Exercise:
Which lines of the records contain "acts"? Collect every one of them.

Data listing:
/-- From R198, R208, R210, R213, R215, R218: what the actions do. -/
def Obligations.Actions : Prop :=
  (∀ (s : State) (t : Fin 8) (e : Fin 4096), s.sch.acts.find? (fun a => a.t == t.val && a.e == e.val && a.kind == 1) = none →
    Answers (.expose t e) s fun u => u = s) ∧
  (∀ (s : State) (t e k : Nat) (a : Act), s.unitLive 4 1 = true → s.unitLive 4 (2 + t) = true →
    s.sch.acts.find? (fun a => a.t == t && a.e == e && a.kind == k && !a.wait) = some a →
    (∀ b ∈ s.sch.acts, b.cycle = a.cycle → b.before a = false) →
    s.takeAct t e k = some (a, { s with sch := { s.sch with
      acts := updAct (fun a => a.t == t && a.e == e && a.kind == k && !a.wait) (fun _ => none) s.sch.acts } })) ∧
  (∀ (s : State) (t e k : Nat), s.unitLive 4 1 = false ∨ s.unitLive 4 (2 + t) = false → s.takeAct t e k = none) ∧
  (∀ (s : State) (t : Fin 8) (e : Fin 4096) (a : Act) (u : State) (i n : Nat), s.takeAct t e 1 = some (a, u) →
    u.namedStrs a.heads = [(i, n)] →
    AnswersVia (fun u => u.exposeOne i n a.eps a.ta a.late) (.expose t e) s fun v => v = u) ∧
  (∀ (s : State) (i n eps : Nat) (ts : Int) (late : Bool), s.unitLive 4 20 = true → s.armed i = false →
    s.exposeOne i n eps ts late = s.count (rSchStrNotArmed i)) ∧
  (∀ (s : State) (i n eps : Nat) (ts : Int) (late : Bool), s.unitLive 4 20 = true → s.armed i = true →
    s.fld rHstPwr 0 3 ≠ 1 → s.pwr.loss = 0 → s.aud.safe = 0 → s.released = true → s.grpOfStr i = none →
    s.unitLive 4 (16 + n) = true → s.fenced 2 (1 + n) = false → s.fenced 3 (1 + n) = false → s.portUp n = false →
    s.exposeOne i n eps ts late = s.gapEntry i n eps ts late (flag 2)) ∧
  (∀ (s : State) (i n eps : Nat) (ts : Int) (late : Bool), s.unitLive 4 20 = true → s.armed i = true →
    s.fld rHstPwr 0 3 ≠ 1 → s.pwr.loss = 0 → s.aud.safe = 0 → s.released = true → s.grpOfStr i = none →
    s.unitLive 4 (16 + n) = true → s.fenced 2 (1 + n) = false → s.fenced 3 (1 + n) = false → s.portUp n = true →
    (∃ r ∈ (s.schHead n).rises, (r - (s.trgEdges n 0 ts).1).natAbs < 200 * tuPerNs) →
    s.exposeOne i n eps ts late = s.count (rSchHdCoalesced n)) ∧
  (∀ (s : State) (i n eps : Nat) (ts : Int) (late : Bool), s.unitLive 4 20 = true → s.armed i = true →
    s.fld rHstPwr 0 3 ≠ 1 → s.pwr.loss = 0 → s.aud.safe = 0 → s.released = true → s.grpOfStr i = none →
    s.unitLive 4 (16 + n) = true → s.fenced 2 (1 + n) = false → s.fenced 3 (1 + n) = false → s.portUp n = true →
    (∀ r ∈ (s.schHead n).rises, 200 * tuPerNs ≤ (r - (s.trgEdges n 0 ts).1).natAbs) →
    (s.schStr i).last = none → (s.schStr i).tmin = 0 → s.bit (rSchHdTrg n) 31 = false → (s.outstanding n).length < 64 →
    s.exposeOne i n eps ts late = s.placeExpose i n eps ts late) ∧
  (∀ (s : State) (n dur : Nat) (ts : Int), s.bit (rSchHdTrg n) 31 = false →
    s.trgEdges n dur ts = (ts - (s.fld (rSchHdTlat n) 0 24 : Nat) * 32768,
      ts - (s.fld (rSchHdTlat n) 0 24 : Nat) * 32768 + 100 * tuPerNs)) ∧
  (∀ (s : State) (head : Fin 4),
    Answers (.triggerPulseEnd head) s fun t =>
      t.schHead head = { s.schHead head with pulse := none } ∧ t.regs = s.regs ∧ t.ing = s.ing) ∧
  (∀ (s : State) (t : Fin 8) (e : Fin 4096) (a : Act) (u : State), s.takeAct t e 2 = some (a, u) → u.strobesOn = true →
    u.strobe (a.ch % 8) = ⟨none, none⟩ →
    Answers (.strobe t e) s fun v =>
      v.strobe (a.ch % 8) = ⟨some (a.ta + (max 1000 (fget a.param 0 24) : Nat) * tuPerNs), none⟩ ∧
      v.bit rSchSoStat (a.ch % 8) = true) ∧
  (∀ (s : State) (t : Fin 8) (e : Fin 4096) (a : Act) (u : State) (x : Int), s.takeAct t e 2 = some (a, u) →
    u.strobesOn = true → u.strobe (a.ch % 8) = ⟨some x, none⟩ →
    Answers (.strobe t e) s fun v =>
      v.strobe (a.ch % 8) = ⟨some (max x (a.ta + (max 1000 (fget a.param 0 24) : Nat) * tuPerNs)), none⟩ ∧
      v.rd (rSchSoExt (a.ch % 8)) = satAdd (u.rd (rSchSoExt (a.ch % 8))) 1) ∧
  (∀ (s : State) (so : Fin 8),
    Answers (.strobeEnd so) s fun t =>
      t.strobe so = ⟨none, none⟩ ∧ t.bit rSchSoStat so = false ∧ ∀ r, r ≠ rSchSoStat → t.rd r = s.rd r) ∧
  (∀ (s : State) (t : Fin 8) (e : Fin 4096) (a : Act) (u : State) (i n : Nat), s.takeAct t e 3 = some (a, u) →
    u.markStrs a.heads = [(i, n)] → fget a.param 0 8 = 1 →
    AnswersVia (fun u => u.trigger i a.ta (u.tblLin a.t)) (.mark t e) s fun v => v = u) ∧
  (∀ (s : State) (t : Fin 8) (e : Fin 4096) (a : Act) (u : State) (i n : Nat), s.takeAct t e 3 = some (a, u) →
    u.markStrs a.heads = [(i, n)] → fget a.param 0 8 = 2 →
    AnswersVia (fun u => u.stop i (u.tblLin a.t)) (.mark t e) s fun v => v = u) ∧
  (∀ (s : State) (t : Fin 8) (e : Fin 4096) (a : Act) (u : State) (i n : Nat), s.takeAct t e 3 = some (a, u) →
    u.markStrs a.heads = [(i, n)] → fget a.param 0 8 = 0 →
    AnswersVia (fun u => u.marker i n a.ta (fget a.param 8 24)) (.mark t e) s fun v => v = u) ∧
  (∀ (s : State) (t : Fin 8) (e : Fin 4096) (a : Act) (u : State), s.takeAct t e 4 = some (a, u) →
    Answers (.fire t e) s fun v => v = u.toChannel a.ch (u.tblLin t)) ∧
  (∀ (s : State) (v : Word), s.reaches 4 = true → s.unitLive 4 1 = true →
    (∀ n : Fin 4, v.getLsbD n = true → s.unitLive 4 (16 + n) = true ∧ s.bit (rSchHdEpstat n) 31 = false) →
    Answers (.epcommit v) s fun t => ∀ n : Fin 4, v.getLsbD n = true →
      t.bit (rSchHdEpstat n) 31 = true ∧ t.fld (rSchHdEpstat n) 28 2 = s.fld (rSchHdEpsel n) 0 2 ∧
      (t.schHead n).te = s.mint.total + max 1 (s.fld (rSchHdMargin n) 16 16) * 1000 ∧
      t.rd (rSchHdTe n) = BitVec.ofNat 32 (t.schHead n).te) ∧
  (∀ (s : State) (v : Word) (n : Fin 4), s.reaches 4 = true → s.unitLive 4 1 = true → v.getLsbD n = true →
    s.unitLive 4 (16 + n) = true → s.bit (rSchHdEpstat n) 31 = true →
    Answers (.epcommit v) s fun t => t = s.violation rSchEpcommit)
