-- ==== Sys2Proof/Laws/FrameSchedule.lean ====
section
/-! SUPPORT. The fields that the operations of Schedule can change (see Laws/Frame.lean). -/

set_option Elab.async false
set_option linter.unusedTactic false
set_option linter.unreachableTactic false

namespace Sys2Proof.Machine

open Sys2Proof
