-- ==== Sys2Proof/Laws/FrameTime.lean ====
section
/-! SUPPORT. The fields that the operations of Time can change (see Laws/Frame.lean). -/

set_option Elab.async false
set_option linter.unusedTactic false
set_option linter.unreachableTactic false

namespace Sys2Proof.Machine

open Sys2Proof

@[simp] theorem State.latchCycle_blur (s : State) (mk_ : Nat) (hmk : 32784 &&& mk_ = 32784) : (State.latchCycle s).blur mk_ = s.blur mk_ := by
  refine State.blur_mono (m := 32784) ?_ hmk
  unfold State.latchCycle
  first | (simp; done) | ((repeat' split) <;> first | with_reducible rfl | (simp; done) | (simp_all; done))
@[simp] theorem State.clocksRun_blur (s : State) (mk_ : Nat) (hmk : 67108878 &&& mk_ = 67108878) : (State.clocksRun s).blur mk_ = s.blur mk_ := by
  refine State.blur_mono (m := 67108878) ?_ hmk
  simp [State.clocksRun, State.blur, show Nat.testBit 67108878 1 = true from rfl, show Nat.testBit 67108878 2 = true from rfl, show Nat.testBit 67108878 3 = true from rfl, show Nat.testBit 67108878 26 = true from rfl]

@[simp] theorem State.tick_blur (s : State) (mk_ : Nat) (hmk : 67141662 &&& mk_ = 67141662) : (State.tick s).blur mk_ = s.blur mk_ := by
  refine State.blur_mono (m := 67141662) ?_ hmk
  unfold State.tick
  first | (simp; done) | ((repeat' split) <;> first | with_reducible rfl | (simp; done) | (simp_all; done))

end Sys2Proof.Machine
end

Answer space:
  (∀ (s : State) (t : Fin 8) (e : Fin 4096), s.sch.acts.find? (fun a => a.t == t.val && a.e == e.val && a.kind == 1) = none →
    s.sch.acts.find? (fun a => a.t == t && a.e == e && a.kind == k && !a.wait) = some a →
    (∀ b ∈ s.sch.acts, b.cycle = a.cycle → b.before a = false) →
      acts := updAct (fun a => a.t == t && a.e == e && a.kind == k && !a.wait) (fun _ => none) s.sch.acts } })) ∧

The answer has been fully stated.